Was this the worst date I’ve been on? Unfortunately, no. I’ve been on a date with a man whose hygiene was so horrible it gave me acid reflux. I’ve been courted by 35-year-old who spent the better part of an hour crying because he didn’t know wasabi was spicy. I’ve been romanced by a fella who greeted me, dropped his pants, then said, “now or later?”

That caliber of bad date is uncomfortable. It’s jarring. It makes you question every life decision that got you to that moment...but those outlier experiences are far from the worst type of online dates. At least you get a story out of it. The worst online dates are the middle-of-the-road dates.

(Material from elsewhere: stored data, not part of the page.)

-- ==== Sys2Proof/WellFormed.lean ====
section
/-! DEFINITION. Which instructions each front end can give (spec/30_encoding.md R89, R106, R114, R115). -/

namespace Sys2Proof

/-- A jump's target, if the instruction is a jump. -/
def Instr.target? : Instr → Option Word16
  | .movRR .. | .movRI .. | .movRM .. | .movMR .. | .movMI .. | .movMM .. | .addRR .. | .addRI .. | .addRM ..
  | .addMR .. | .addMI .. | .addMM .. | .subRR .. | .subRI .. | .subRM .. | .subMR .. | .subMI .. | .subMM ..
  | .orRR .. | .orRI .. | .orRM .. | .orMR .. | .orMI .. | .orMM .. | .andRR .. | .andRI .. | .andRM ..
  | .andMR .. | .andMI .. | .andMM .. | .xorRR .. | .xorRI .. | .xorRM .. | .xorMR .. | .xorMI .. | .xorMM ..
  | .shlRR .. | .shlRI .. | .shlRM .. | .shlMR .. | .shlMI .. | .shlMM .. | .shrRR .. | .shrRI .. | .shrRM ..
  | .shrMR .. | .shrMI .. | .shrMM .. | .cmpRR .. | .cmpRI .. | .cmpRM .. | .cmpIR .. | .cmpII .. | .cmpIM ..
  | .cmpMR .. | .cmpMI .. | .cmpMM .. | .pushR .. | .pushI .. | .pushM .. | .popR .. | .popM .. | .call .. => none
  | .jmp t | .je t | .jne t | .jl t | .jle t | .jg t | .jge t => some t

/-- CALL exists in the binary front end only (R115, R197). -/
def Instr.isCall : Instr → Bool
  | .movRR .. | .movRI .. | .movRM .. | .movMR .. | .movMI .. | .movMM .. | .addRR .. | .addRI .. | .addRM ..
  | .addMR .. | .addMI .. | .addMM .. | .subRR .. | .subRI .. | .subRM .. | .subMR .. | .subMI .. | .subMM ..
  | .orRR .. | .orRI .. | .orRM .. | .orMR .. | .orMI .. | .orMM .. | .andRR .. | .andRI .. | .andRM ..
  | .andMR .. | .andMI .. | .andMM .. | .xorRR .. | .xorRI .. | .xorRM .. | .xorMR .. | .xorMI .. | .xorMM ..
  | .shlRR .. | .shlRI .. | .shlRM .. | .shlMR .. | .shlMI .. | .shlMM .. | .shrRR .. | .shrRI .. | .shrRM ..
  | .shrMR .. | .shrMI .. | .shrMM .. | .cmpRR .. | .cmpRI .. | .cmpRM .. | .cmpIR .. | .cmpII .. | .cmpIM ..
  | .cmpMR .. | .cmpMI .. | .cmpMM .. | .pushR .. | .pushI .. | .pushM .. | .popR .. | .popM .. | .jmp ..
  | .je .. | .jne .. | .jl .. | .jle .. | .jg .. | .jge .. => false
  | .call _ => true

/-- What a front end's decoder can give: in binary a jump target is one zero-extended byte (R89); in text there is no
`call` (R115). Every other instruction is well formed in both: its operands are bytes and register names. -/
def Instr.wf (fe : FrontEnd) (i : Instr) : Bool :=
  match fe with
  | .binary => i.target?.all fun t => decide (t.toNat < 256)
  | .textual => !i.isCall

end Sys2Proof
end

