/-- R62, R181: POP lowers S by one and writes the byte there to its destination, and raises StackUnderflow at S = 0 with nothing
written; the popped slot keeps its byte. -/
def Obligations.PopReadsBelowStackPointer : Prop :=
  ∀ dst,
    encode (.pop dst) = [BitVec.ofNat 8 (0xA0 + 4 * (locCode dst).1), (locCode dst).2] ∧
      (∀ labels p1, classifyLocation p1 = .ok dst →
        decodeRecord labels ⟨"pop".toList, p1, []⟩ = .ok (.pop dst) ∧
          ∀ p2, p2 ≠ [] → decodeRecord labels ⟨"pop".toList, p1, p2⟩ = .error .invalidOperand) ∧
      TextualErrorsAmong "pop".toList [.invalidToken, .invalidOperand] ∧
      (∀ labels p1 p2, p1 ∈ privilegedNames ∨ IsLiteral p1 →
        decodeRecord labels ⟨"pop".toList, p1, p2⟩ = .error .invalidOperand) ∧
      BinaryErrorsAmong (.pop dst) [.outOfRange, .invalidOperand] ∧
      ∀ s,
        (0 < s.sp.toNat → ∃ t, exec (.pop dst) s = .next t ∧
          valueAt dst t = s.stk.read (s.sp.toNat - 1) ∧ t.sp.toNat = s.sp.toNat - 1 ∧ t.stk = s.stk ∧
          (∀ r, dst ≠ .reg r → t.reg r = s.reg r) ∧
          (∀ addr, locAddress? dst ≠ some addr → t.ram.read addr = s.ram.read addr) ∧
          t.p = s.p ∧ SameProgram s t ∧ t.pc = pcAdvanced s ∧ ReturnedOk t) ∧
        (s.sp.toNat = 0 → exec (.pop dst) s = .next { s with stepResult := .err .stackUnderflow })

/-- R182: pushing values and popping as many times yields them in reverse order and restores S; the stack holds 255 bytes and
no more, and an empty stack cannot be popped. -/
def Obligations.StackReversesPushes : Prop :=
  ∀ (vs : List Byte) (s : State), s.sp.toNat + vs.length ≤ 255 →
    ∃ t, execAll (vs.map .pushI) s = some t ∧ t.sp.toNat = s.sp.toNat + vs.length ∧
      (∀ k v, vs.reverse[k]? = some v →
        ∃ u, execAll (List.replicate (k + 1) (.popR .a)) t = some u ∧ u.a = v ∧ u.sp.toNat = t.sp.toNat - (k + 1)) ∧
      (s.sp.toNat + vs.length = 255 → ∀ v, exec (.pushI v) t = .next { t with stepResult := .err .stackOverflow }) ∧
      (s.sp.toNat + vs.length = 0 → ∀ r, exec (.popR r) t = .next { t with stepResult := .err .stackUnderflow })

/-- R212: a step raises StackOverflow exactly when it decodes a PUSH with S = 255, and StackUnderflow exactly when it decodes a
POP with S = 0, and then nothing but the PC that fetches have moved is changed. -/
def Obligations.StackErrorsOnlyAtTheBounds : Prop :=
  ∀ s, ∃ t, step s = .next t ∧
    (t.stepResult = .err .stackOverflow ↔ s.sp.toNat = 255 ∧ ∃ src, (decodePhase s).1 = .ok (.push src)) ∧
    (t.stepResult = .err .stackUnderflow ↔ s.sp.toNat = 0 ∧ ∃ dst, (decodePhase s).1 = .ok (.pop dst)) ∧
    (t.stepResult = .err .stackOverflow ∨ t.stepResult = .err .stackUnderflow →
      t = { s with pc := t.pc, stepResult := t.stepResult })

/-! ### Control transfer -/

/-- R190: JMP writes its target to PC, whatever P is, and changes nothing else. -/
def Obligations.JmpGoesToTarget : Prop := JumpRule .always

/-- R191 to R196: each conditional jump tests its own flags, writes PC alone, and otherwise advances. -/
def Obligations.ConditionalJumpsTestFlags : Prop :=
  JumpRule .equal ∧ JumpRule .notEqual ∧ JumpRule .lower ∧ JumpRule .lowerEqual ∧ JumpRule .greater ∧ JumpRule .greaterEqual

/-- R198: in a step, a jump not taken leaves PC two bytes (binary) or one record (textual) further; a taken jump may go to or
beyond `len`, and then the run has ended and a further step raises OutOfRange. -/
def Obligations.JumpStepMovesPc : Prop :=
  ∀ (c : Cond) (s : State) (t next : Word16),
    ((∃ bytes b, s.rom = .binary bytes ∧ bytes.length ≤ 65535 ∧ bytes[s.pc.toNat]? = some (jumpByte c) ∧
        bytes[s.pc.toNat + 1]? = some b ∧ t = b.setWidth 16 ∧ next = s.pc + 2) ∨
      ∃ records p1, s.rom = .textual records ∧ records[s.pc.toNat]? = some ⟨jumpWord c, p1, []⟩ ∧
        classifyTarget s.labels p1 = .ok t ∧ next = s.pc + 1) →
    ∃ q, (Taken c s.p → q = t) ∧ (¬Taken c s.p → q = next) ∧ step s = .next { s with pc := q, stepResult := .ok q } ∧
      (s.len ≤ q.toNat → State.ended { s with pc := q } = true ∧
        step { s with pc := q, stepResult := .ok q } = .next { s with pc := q, stepResult := .err .outOfRange })

/-- R197: CALL consumes its operand byte and does nothing else; in text there is no `call`. -/
def Obligations.CallDoesNothing : Prop :=
  ∀ b,
    (∀ rest, decode (0xB7 :: b :: rest) = .instr (.call b) 2) ∧ decode [0xB7] = .error .outOfRange 1 ∧ BinaryErrorsAmong (.call b) [.outOfRange] ∧
      (∀ labels p1 p2, decodeRecord labels ⟨"call".toList, p1, p2⟩ = .error .invalidOpcode) ∧
      ∀ s bytes, s.rom = .binary bytes →
        exec (.call b) s = .next { s with stepResult := .ok s.pc } ∧
        (bytes.length ≤ 65535 → bytes[s.pc.toNat]? = some 0xB7 → bytes[s.pc.toNat + 1]? = some b →
          step s = .next { s with pc := s.pc + 2, stepResult := .ok (s.pc + 2) })

/-! ### The step and its errors -/

/-- A step of the binary front end runs the decoded instruction, with PC moved past its bytes. -/
def Obligations.StepRunsDecodedBytes : Prop :=
  ∀ (s : State) (bytes : List Byte) (i : Instr) (n : Nat), s.rom = .binary bytes → bytes.length ≤ 65535 →
    decode (bytes.drop s.pc.toNat) = .instr i n → step s = exec i { s with pc := s.pc + BitVec.ofNat 16 n }

/-- A step of the textual front end runs the decoded record. -/
def Obligations.StepRunsDecodedRecord : Prop :=
  ∀ (s : State) (records : List InstrRecord) (r : InstrRecord) (i : Instr), s.rom = .textual records →
    records[s.pc.toNat]? = some r → decodeRecord s.labels r = .ok i → step s = exec i s

/-- R99: a binary decode error leaves PC just past the last byte fetched, and writes nothing else: PC0 for OutOfRange on the
opcode byte, PC0 + 1 for InvalidOpcode, `len` for OutOfRange on an operand byte, PC0 + length for InvalidOperand. -/
def Obligations.BinaryDecodeErrorLeavesPc : Prop :=
  ∀ (s : State) (bytes : List Byte), s.rom = .binary bytes → bytes.length ≤ 65535 →
    (bytes.length ≤ s.pc.toNat → step s = .next { s with stepResult := .err .outOfRange }) ∧
    ∀ op, bytes[s.pc.toNat]? = some op →
      (opcode? op = none → step s = .next { s with pc := s.pc + 1, stepResult := .err .invalidOpcode }) ∧
      ∀ o, opcode? op = some o →
        (bytes.length < s.pc.toNat + o.size →
          step s = .next { s with pc := BitVec.ofNat 16 bytes.length, stepResult := .err .outOfRange }) ∧
        ∀ b1 b2, s.pc.toNat + o.size ≤ bytes.length → bytes[s.pc.toNat + 1]? = some b1 →
          (o.size = 3 → bytes[s.pc.toNat + 2]? = some b2) → ∀ e, resolveOperands o b1 b2 = .error e →
          e = .invalidOperand ∧
            step s = .next { s with pc := s.pc + BitVec.ofNat 16 o.size, stepResult := .err .invalidOperand }

/-- R118: a textual decode error writes nothing, not even PC; a record fetched at PC >= len is OutOfRange (R117). -/
def Obligations.TextualDecodeErrorWritesNothing : Prop :=
  ∀ (s : State) (records : List InstrRecord), s.rom = .textual records →
    (records.length ≤ s.pc.toNat → step s = .next { s with stepResult := .err .outOfRange }) ∧
      ∀ r e, records[s.pc.toNat]? = some r → decodeRecord s.labels r = .error e →
        step s = .next { s with stepResult := .err e }

/-- R211: a step raises OutOfRange exactly when an opcode byte, an operand byte or a record is fetched at PC >= len. -/
def Obligations.OutOfRangeExactlyBeyondProgram : Prop :=
  ∀ s : State, s.len ≤ 65535 → ∃ t, step s = .next t ∧
    (t.stepResult = .err .outOfRange ↔
      s.len ≤ s.pc.toNat ∨
        ∃ bytes op o, s.rom = .binary bytes ∧ bytes[s.pc.toNat]? = some op ∧ opcode? op = some o ∧
          bytes.length < s.pc.toNat + o.size)

/-- R220: errors are precise: after an error the state is the one before the step but for the PC advance that binary fetches
have made; the textual front end has made none. -/
def Obligations.ErrorsArePrecise : Prop :=
  ∀ s t e, step s = .next t → t.stepResult = .err e →
    t = { s with pc := t.pc, stepResult := .err e } ∧
      (s.frontEnd = .textual → t.pc = s.pc) ∧
      (s.frontEnd = .binary → s.len ≤ 65535 → s.pc.toNat ≤ t.pc.toNat ∧ t.pc.toNat ≤ s.pc.toNat + 3)

/-- Every step answers a next state and returns either `Ok(PC)` with the PC it leaves or one of the errors a step can raise
(R210, R234): a duplicate label is none of them (R215). That an error is a next state is DEDUCED, log entry 1. -/
def Obligations.EveryStepReturns : Prop :=
  ∀ s, ∃ t, step s = .next t ∧ (t.stepResult = .ok t.pc ∨ ∃ e, e ≠ .duplicateLabel ∧ t.stepResult = .err e)

/-- R223, textual front end: after an error the same step raises the same error again. -/
def Obligations.TextualErrorRecurs : Prop :=
  ∀ s t e, s.frontEnd = .textual → step s = .next t → t.stepResult = .err e → step t = .next t

/-- R257: a step at PC >= len raises OutOfRange and changes nothing. -/
def Obligations.StepAtEndChangesNothing : Prop :=
  ∀ s : State, s.len ≤ s.pc.toNat → step s = .next { s with stepResult := .err .outOfRange }

/-- R30: PC never wraps: a step from inside the program moves PC forward within it, by at most three, or to the target of the
jump it decoded. -/
def Obligations.PcNeverWraps : Prop :=
  ∀ s : State, s.len ≤ 65535 → s.pc.toNat < s.len → ∃ t, step s = .next t ∧
    ((s.pc.toNat ≤ t.pc.toNat ∧ t.pc.toNat ≤ s.pc.toNat + 3 ∧ t.pc.toNat ≤ s.len) ∨
      ∃ c, (decodePhase s).1 = .ok (.jump c t.pc))

/-! ### Whole-machine rules -/

/-- R21, R22, R26, R32, R33, R51, R56: which instructions can change which state. P is written by CMP alone, S by PUSH and POP
alone, the stack buffer by PUSH alone, general registers and RAM by destinations alone, ROM, labels and video memory by none. -/
def Obligations.WhoWritesWhat : Prop :=
  ∀ (i : Instr) (s : State), ∃ t, exec i s = .next t ∧
    ((∀ u w, i ≠ .cmp u w) → t.p = s.p) ∧
    ((∀ src, i ≠ .push src) → (∀ dst, i ≠ .pop dst) → t.sp = s.sp) ∧
    ((∀ src, i ≠ .push src) → t.stk = s.stk) ∧
    (∀ r, (∀ op src, i ≠ .ds op (.reg r) src) → i ≠ .pop (.reg r) → t.reg r = s.reg r) ∧
    (∀ addr, (∀ op dst src, locAddress? dst = some addr → i ≠ .ds op dst src) →
      (∀ dst, locAddress? dst = some addr → i ≠ .pop dst) → t.ram.read addr = s.ram.read addr) ∧
    t.rom = s.rom ∧ t.labels = s.labels ∧ t.video = s.video

/-- What the last step returned is never read: it is the model's own field (log entry 13), and a step from states that differ in
it gives one outcome. -/
def Obligations.StepResultIsNeverRead : Prop := ∀ (s : State) (r : StepResult), step { s with stepResult := r } = step s

/-- R34: stack bytes at indices >= S cannot be observed: states that differ only there step to states that differ only there. -/
def Obligations.DeadStackBytesUnobservable : Prop :=
  ∀ s t, AgreeOnLive s t → ∃ s' t', step s = .next s' ∧ step t = .next t' ∧ AgreeOnLive s' t'

/-- R53: no step can observe or change a RAM byte from 256 up. -/
def Obligations.HighRamUnobservable : Prop :=
  ∀ s t, AgreeOnLowRam s t → ∃ s' t', step s = .next s' ∧ step t = .next t' ∧ AgreeOnLowRam s' t' ∧
    ∀ k, 256 ≤ k → s'.ram.read k = s.ram.read k

/-- R56: no step reads or writes video memory. -/
def Obligations.VideoUnobservable : Prop :=
  ∀ (s : State) (v : Memory), ∃ t, step s = .next t ∧ t.video = s.video ∧
    step { s with video := v } = .next { t with video := v }

/-- R20: no instruction treats A, X or Y differently: renaming the registers of instruction and state alike commutes with
execution. -/
def Obligations.RegistersAreInterchangeable : Prop :=
  ∀ f g : Reg → Reg, (∀ r, g (f r) = r) → (∀ r, f (g r) = r) → ∀ i s, ∃ t, exec i s = .next t ∧
    exec (renameInstr f i) (permuteState g s) = .next (permuteState g t)

/-! ### The textual resolver -/

/-- R112: one or more digits of any of the three bases are their exact value modulo 256, however many there are; malformed digit
sequences are InvalidToken. -/
def Obligations.LiteralsAreTruncated : Prop :=
  (∀ ds : List Nat, ds ≠ [] →
    ((∀ d ∈ ds, d < 10) →
      classify (ds.map Nat.digitChar) = .ok (.imm (BitVec.ofNat 8 (Nat.ofDigits 10 ds.reverse % 256)))) ∧
    ((∀ d ∈ ds, d < 16) →
      classify ('0' :: 'x' :: ds.map Nat.digitChar) = .ok (.imm (BitVec.ofNat 8 (Nat.ofDigits 16 ds.reverse % 256)))) ∧
    ((∀ d ∈ ds, d < 2) →
      classify ('0' :: 'b' :: ds.map Nat.digitChar) = .ok (.imm (BitVec.ofNat 8 (Nat.ofDigits 2 ds.reverse % 256))))) ∧
    ∀ t ∈ ["0x", "0b", "0b102", "0xg1", "12a"], classify t.toList = .error .invalidToken

/-- R111: a token is tested as register name, then as `*` and a literal, then as a literal; any other is InvalidToken. -/
def Obligations.ClassifyInOrder : Prop :=
  ∀ t : Token,
    (t = ['a'] → classify t = .ok (.reg .a)) ∧ (t = ['x'] → classify t = .ok (.reg .x)) ∧
      (t = ['y'] → classify t = .ok (.reg .y)) ∧
      (t ∈ privilegedNames → classify t = .error .invalidOperand) ∧
      (∀ lit, t = '*' :: lit → IsLiteral lit → ∃ n, classify lit = .ok (.imm n) ∧ classify t = .ok (.mem n)) ∧
      (IsLiteral t → ∃ n, classify t = .ok (.imm n)) ∧
      (t ∉ registerNames → ¬IsLiteral t → (∀ lit, t = '*' :: lit → ¬IsLiteral lit) → classify t = .error .invalidToken)

/-- R114: a jump target is refused as a register name or memory token, is a literal's 8-bit value, or is its label's PC value; a
label that is not in the table is UndefinedLabel, any other token InvalidToken. A label may be named like a register, but then no
jump reaches it. -/
def Obligations.JumpTargetsAreResolved : Prop :=
  (∀ (labels : LabelTable) (t : Token),
    (t ∈ registerNames → classifyTarget labels t = .error .invalidOperand) ∧
      (∀ lit, t = '*' :: lit → IsLiteral lit → classifyTarget labels t = .error .invalidOperand) ∧
      (IsLiteral t → ∃ n, classify t = .ok (.imm n) ∧ classifyTarget labels t = .ok (n.setWidth 16)) ∧
      (isIdentifier t = true → t ∉ registerNames →
        ((∀ l ∈ labels, l.1 ≠ t) → classifyTarget labels t = .error .undefinedLabel) ∧
          ∀ pc, (labels.map Prod.fst).Nodup → (t, pc) ∈ labels → classifyTarget labels t = .ok pc) ∧
      (t ∉ registerNames → (∀ lit, t = '*' :: lit → ¬IsLiteral lit) → ¬IsLiteral t → isIdentifier t = false →
        classifyTarget labels t = .error .invalidToken)) ∧
    prepass ["x:".toList] = .ok ([], [(['x'], 0)])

The dates that go fine, with people who are fine, and conversation that is fine.

First you go on one fine date…then two…then five…then 17 fine dates later, something happens. You start to wonder if you’ve lost the capacity to feel. Or if your heart shrunk two-sizes-too-small like you’re some type of dating Grinch…because you should feel something. I mean, you went out with 17 people. Out of 17 people, one should have conjured some type of emotion. But nope, this newly gray piece of matter inside your chest cavity hasn’t changed pace once.

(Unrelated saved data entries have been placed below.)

/-- V51, V52, V53, V54, V56. -/
theorem test_cmp :
    (stepped (bin [0x85, 0x00, 0xFF])).p = 0x04 ∧ (stepped (bin [0x85, 0xFF, 0x00])).p = 0x08 ∧
      (stepped (bin [0x85, 0x80, 0x7F])).p = 0x08 ∧ (stepped { bin [0x80, 0x01, 0x01] with p := 0x04, x := 9 }).p = 0x02 ∧
      (stepped { bin [0x84, 0x09, 0x02] with y := 7 }).p = 0x08 := by decide

/-- V62, V64. -/
theorem test_push :
    (stepped { bin [0x98, 0x09] with ram := [(9, 0x12)], sp := 3 }).stk = [(3, 0x12)] ∧
      (stepped { bin [0x94, 0x01] with sp := 255 }) = { bin [0x94, 0x01] with sp := 255, pc := 2, stepResult := .err .stackOverflow } ∧
      (stepped { text "push" "1" "" with sp := 255 }).pc = 0 := by decide

/-- V66, V67. -/
theorem test_pop :
    (stepped { bin [0xA8, 0x05] with stk := [(1, 0xAB)], sp := 2 }).ram = [(5, 0xAB)] ∧
      (stepped { bin [0xA0, 0x02] with y := 3 }).stepResult = .err .stackUnderflow ∧
      (stepped { bin [0xA0, 0x02] with y := 3 }).y = 3 := by decide

/-- V80, V85, V86, V87, V88. -/
theorem test_jmp :
    (stepped (bin [0xB0, 0x00])).pc = 0 ∧ (stepped (text "jmp" "a" "")).stepResult = .err .invalidOperand ∧
      (stepped (text "jmp" "*5" "")).stepResult = .err .invalidOperand ∧
      (stepped (text "jmp" "-1" "")).stepResult = .err .invalidToken ∧
      (stepped (text "jmp" "3" "4")).stepResult = .err .invalidOperand := by decide

/-- The table of section 2.5 of spec/95_test_vectors.md: P down, JMP, JE, JNE, JL, JLE, JG, JGE across; 3 taken, 12 not. -/
theorem test_jump_table :
    ([0x00, 0x02, 0x04, 0x08].map fun p : Byte => [0xB0, 0xB1, 0xB2, 0xB3, 0xB4, 0xB5, 0xB6].map fun op : Byte =>
        (stepped { bin (List.replicate 10 0 ++ [op, 3]) with p := p, pc := 10 }).pc) =
      [[3, 12, 3, 12, 12, 12, 12], [3, 3, 12, 12, 3, 12, 3], [3, 12, 3, 3, 3, 12, 12], [3, 12, 3, 12, 12, 3, 3]] := by decide

/-- V83, V84. -/
theorem test_call :
    stepped { bin [0, 0, 0, 0, 0xB7, 0x40] with pc := 4 } =
        { bin [0, 0, 0, 0, 0xB7, 0x40] with pc := 6, stepResult := .ok 6 } ∧
      (stepped (text "call" "5" "")).stepResult = .err .invalidOpcode := by decide

/-! ### Loading and the host -/

/-- The source's programs as the tests load them. -/
def lines (ls : List String) : List Token := ls.map String.toList

/-- W10, W13, V95, V100. -/
theorem test_prepass :
    prepass (lines ["mov a, 0", "loop:", " add A,1 ; count", "jmp loop"]) =
        .ok ([rec3 "mov" "a" "0", rec3 "add" "a" "1", rec3 "jmp" "loop" ""], [("loop".toList, 1)]) ∧
      prepass (lines ["x1:", "mov a, 1", "X1:"]) = .error .duplicateLabel ∧
      prepass (lines ["loop: add a, 1"]) = .error .invalidToken ∧
      prepass (lines ["mov a, 1", "", "; note", "end:"]) = .ok ([rec3 "mov" "a" "1"], [("end".toList, 1)]) :=
  ⟨by decide, by decide, by decide, by decide⟩

/-- V90, V97, V98, W11. -/
theorem test_host :
    (transact .step State.reset).2 = .stepped (.err .outOfRange) ∧
      (transact (.register "P".toList) { State.reset with p := 0x02 }).2 = .value 0x02 ∧
      (transact (.register "pc".toList) State.reset).2 = .err .invalidOperand ∧
      (transact .step (text "jmp" "nowhere" "")).2 = .stepped (.err .undefinedLabel) := by decide

/-- The codes of R210. -/
theorem test_error_codes :
    [Error.outOfRange, .stackOverflow, .stackUnderflow, .invalidToken, .invalidOperand, .duplicateLabel, .undefinedLabel,
      .invalidOpcode].map errorCode = [1, 2, 3, 4, 5, 6, 7, 8] := by decide

/-- The image of program P3 of spec/95_test_vectors.md, with a forward label past the end. -/
theorem test_assemble :
    assemble (lines ["shr x, 4", "and a, 0x0f", "je done", "mov a, 0xff", "done:"]) =
      .ok [0x71, 0x01, 0x04, 0x41, 0x00, 0x0F, 0xB1, 0x0B, 0x01, 0x00, 0xFF] := by decide

/-! ### Witnesses: for every statement with hypotheses, a state and operands that meet them, each clause at a boundary value -/

theorem witness_DecodeInvertsEncode : (Instr.jmp 255).wf .binary = true ∧ (Instr.call 255).wf .binary = true := by decide

theorem witness_EncodeInvertsDecode : decode [0x8A, 0xFF, 0x00, 0xC0] = .instr (.cmpMM 0xFF 0) 3 := by decide

theorem witness_DecodeRecordInvertsRender :
    (Instr.jge 255).wf .textual = true ∧ ∀ t, (Instr.jge 255).target? = some t → t.toNat < 256 :=
  ⟨by decide, fun t h => by cases h; decide⟩

theorem witness_UnassignedOpcodesAreInvalid :
    (∀ b ∈ ([0x03, 0x07, 0x0B, 0x7F, 0x83, 0x87, 0x8B, 0x91, 0x9C, 0xA4, 0xAF, 0xB8, 0xC0, 0xFF] : List Byte), Unassigned b) ∧
      (∀ b ∈ ([0x00, 0x02, 0x08, 0x7A, 0x84, 0x8A, 0x90, 0x98, 0xA0, 0xA8, 0xB7] : List Byte), ¬Unassigned b) ∧
      decode [0xB8] = .error .invalidOpcode 1 := by
  and_intros <;> decide

theorem witness_LengthFromOpcodeByte :
    ¬Unassigned 0x8A ∧ decode [0x8A, 1, 2] = .instr (.cmpMM 1 2) 3 ∧ ¬Unassigned 0x90 ∧ decode [0x90, 2] = .instr (.pushR .y) 2 ∧
      decode [0x00, 0, 3] = .error .invalidOperand 3 ∧ decode [0x90, 3, 0] = .error .invalidOperand 2 ∧ Unassigned 0xC0 := by
  and_intros <;> decide

theorem witness_RegisterIdsAboveTwoAreInvalid :
    (¬Unassigned 0x00 ∧ namesRegister1 0x00 ∧ 2 < (3 : Byte).toNat) ∧ (¬Unassigned 0x88 ∧ namesRegister2 0x88) ∧
      (¬Unassigned 0xB0 ∧ ¬namesRegister1 0xB0 ∧ ¬namesRegister2 0xB0) ∧
      decode [0x08, 3, 2] = .instr (.movMR 3 .y) 3 := by
  and_intros <;> decide

theorem isLiteral_5 : IsLiteral ['5'] := .inl ⟨by simp, by simp⟩

theorem witness_MovCopiesValue :
    classifyLocation "*255".toList = .ok (.mem 255) ∧ classify "y".toList = .ok (.reg .y) ∧ IsLiteral ['5'] ∧
      ['p', 'c'] ∈ privilegedNames ∧ decode ((encode (.movRR .a .y)).take 1 ++ [0, 3]) = .error .invalidOperand 3 ∧
      decodeRecord [] (rec3 "mov" "a" "") = .error .invalidToken :=
  ⟨by decide, by decide, isLiteral_5, by decide, by decide, by decide⟩

theorem witness_AddAndSubWrap :
    classifyLocation "a".toList = .ok (.reg .a) ∧ classify "0xff".toList = .ok (.imm 0xFF) ∧ IsLiteral ['5'] ∧
      ['p'] ∈ privilegedNames ∧ decode ((encode (.addRI .a 255)).take 1 ++ [0]) = .error .outOfRange 2 ∧
      decode ((encode (.subRI .a 255)).take 1 ++ [3, 0]) = .error .invalidOperand 3 ∧
      decodeRecord [] (rec3 "add" "a" "12a") = .error .invalidToken ∧
      decodeRecord [] (rec3 "sub" "pc" "1") = .error .invalidOperand :=
  ⟨by decide, by decide, isLiteral_5, by decide, by decide, by decide, by decide, by decide⟩

theorem witness_LogicActsBitwise :
    classifyLocation "x".toList = .ok (.reg .x) ∧ classify "*0".toList = .ok (.mem 0) ∧ IsLiteral ['5'] ∧
      ['s'] ∈ privilegedNames ∧ decode ((encode (.orRM .x 0)).take 1 ++ [3, 0]) = .error .invalidOperand 3 ∧
      decode ((encode (.andRM .x 0)).take 1 ++ [3]) = .error .outOfRange 2 ∧
      decode ((encode (.xorRM .x 0)).take 1 ++ []) = .error .outOfRange 1 ∧
      decodeRecord [] (rec3 "xor" "1" "1") = .error .invalidOperand :=
  ⟨by decide, by decide, isLiteral_5, by decide, by decide, by decide, by decide, by decide⟩

theorem witness_ShiftsAreLogical :
    classifyLocation "*7".toList = .ok (.mem 7) ∧ classify "0b111".toList = .ok (.imm 7) ∧ IsLiteral ['5'] ∧
      ['s'] ∈ privilegedNames ∧ decode ((encode (.shlMR 7 .a)).take 1 ++ [0, 0xFF]) = .error .invalidOperand 3 ∧
      decode ((encode (.shrMR 7 .a)).take 1 ++ [0]) = .error .outOfRange 2 ∧
      decodeRecord [] (rec3 "shr" "a" "p") = .error .invalidOperand :=
  ⟨by decide, by decide, isLiteral_5, by decide, by decide, by decide, by decide⟩

theorem witness_MovImmediateReadsBack : [2, 5, 6] ≠ ([] : List Nat) ∧ ∀ d ∈ [2, 5, 6], d < 10 := by decide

You think back to the past month’s activities: a haze of specialty cocktails and appetizer platters. A month of carefully selecting outfits and applying makeup to sleepwalk through another similar (yet different) conversation. You tally how many times you’ve disclosed the number of siblings you have, your hobbies, and your taste in music. You laugh at how you’ve said you enjoy hiking more times than you’ve actually hiked.

You wonder why you just wasted 34 hours of a perfectly good August.

You unlock your phone and hold your finger over this stupid app that’s tainted your weeknights. It shakes in fear, knowing it’s about to go to cyber hell. Your finger creeps closer to the “x” on the top left corner. One click and it’s all gone. But before finger-touches-screen, you stop yourself. You stop because you remember the last time, years ago, when you thought about deleting this app. You almost did, but you decided to go on one (or was it two?) more dates first.

You remember that on one of those dates you met a guy who seemed fine at first. Then, he cracked a joke…then another. And they weren’t particularly funny jokes, but you found yourself laughing. And not a normal light chuckle, like an embarrassingly steady stream of giggles.

Halfway through your mojitos, you noticed something different. Your posture was straighter. You were leaning forward. Then suddenly, you both reached for a sweet potato fry and your fingers accidentally grazed. Instantly, your heartbeat quickened. Your cheeks turned pink. You felt an electricity you’d been void of for 17 dates. It was like you were a dusty pinball machine that just got plugged in for the first time in years. And as the lights turned on and the sounds chimed, you realized that you weren’t broken. Your heart hadn’t disintegrated into a pile of charred ash. You worked just fine.

You remember thinking, “This was all worth it. All those dates were worth it.” And you hope this time it will be worth it too, because it only takes one person to light you back up. And that one person might have just messaged you.